- USD/TRY remains trading within a wide range.
- Turkey’s 10-year bond yields fall to multi-day lows near 21%.
- The year-end CPI forecast and the unemployment rate is next on the economic calendar.
The Turkish lira depreciates at the beginning of the week and raises the USD/TRY to the area of 13.60.
USD/TRY largely remains in a consolidation mode
USD/TRY resumes uptrend and puts behind Friday’s small dip amid tepid dollar recovery and alternating trends in risk appetite as traders continue to adjust to the latest US Non-Farm Payrolls figures. .USA
The national currency adds to recent losses, particularly after inflation figures in Turkey showed consumer prices rose more than 48% in the year to January, the highest level since April 2002.
On the latter, finmin N.Nebati sees hope that inflation will peak in April and begin to decline to single-digit printing by June 2023. Nebati’s opinion (wish) that the CPI does not reach 50 % will surely be put to the test in the coming months, however.

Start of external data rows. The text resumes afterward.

-- ==== Sys2Proof/Word.lean ====
section
/-! DEFINITION. The word types of the part, the tables of like items, and one value for each port. -/

namespace Sys2Proof

/-- A byte on a host port. -/
abbrev Byte := BitVec 8

/-- A timebase value: a count of microseconds modulo 2³² (R24). -/
abbrev Time := BitVec 32

/-- E0 to E31 (R1). -/
abbrev EntryId := Fin 32

/-- S0 to S63 (R98). -/
abbrev SlotId := Fin 64

/-- M0 to M11 (R116). -/
abbrev MonId := Fin 12

/-- T0 to T3 (R26). -/
abbrev TimerId := Fin 4

/-- TRG0 to TRG3 (R31). -/
abbrev PinId := Fin 4

/-- Port A, Port B, Port C (spec 00, Conventions). -/
inductive Port where
  | a
  | b
  | c
  deriving DecidableEq, Repr

/-- A fixed number of like things, in index order. -/
structure Table (α : Type) (n : Nat) where
  cells : List α
  size : cells.length = n
  deriving DecidableEq, Repr

/-- The item of index `i`. -/
def Table.get {α : Type} {n : Nat} (t : Table α n) (i : Fin n) : α :=
  t.cells.get (i.cast t.size.symm)

/-- The table with `x` at index `i`. -/
def Table.set {α : Type} {n : Nat} (t : Table α n) (i : Fin n) (x : α) : Table α n :=
  ⟨t.cells.set i.val x, by simp [t.size]⟩

/-- The table that holds `x` everywhere. -/
def Table.fill {α : Type} (n : Nat) (x : α) : Table α n :=
  ⟨List.replicate n x, by simp⟩

/-- The table with `f` applied to every item. -/
def Table.map {α β : Type} {n : Nat} (f : α → β) (t : Table α n) : Table β n :=
  ⟨t.cells.map f, by simp [t.size]⟩

/-- One value for each port. -/
structure PerPort (α : Type) where
  a : α
  b : α
  c : α
  deriving DecidableEq, Repr

/-- The value of port `p`. -/
def PerPort.get {α : Type} (x : PerPort α) : Port → α
  | .a => x.a
  | .b => x.b
  | .c => x.c

/-- The values with `v` for port `p`. -/
def PerPort.set {α : Type} (x : PerPort α) (p : Port) (v : α) : PerPort α :=
  match p with
  | .a => { x with a := v }
  | .b => { x with b := v }
  | .c => { x with c := v }

/-- The values with `f p` applied to the value of each port `p`. -/
def PerPort.mapIdx {α β : Type} (f : Port → α → β) (x : PerPort α) : PerPort β :=
  ⟨f .a x.a, f .b x.b, f .c x.c⟩

/-- The same value for every port. -/
def PerPort.fill {α : Type} (v : α) : PerPort α := ⟨v, v, v⟩

/-- A set of ports. -/
abbrev PortSet := PerPort Bool

end Sys2Proof
end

What to look for around TRY
The pair holds the consolidative multi-session theme well in place, always within the 13:00-14:00 range. While skepticism remains high about the effectiveness of the ongoing scheme to promote de-dollarization of the economy, thereby supporting inflows into the lira, the CBRT’s reluctance to change course (collision?) and the pervasive political pressure to favor Lower interest rates in the current context of runaway inflation and (very) negative real interest rates are a sure recipe to keep the national currency under pressure for the time being.
Technical levels
So far the pair is up 0.50% at 13.5752 and a drop below 13.3054 (55-day SMA) would expose 13.2327 (monthly low Feb 1) and finally 12.7523 (low Jan 3, 2022). ). On the other hand, the next upside barrier lines up at 13.9319 (Jan 10, 2022 high), followed by 18.2582 (Jan 20 all-time high) and then 19.0000 (round level).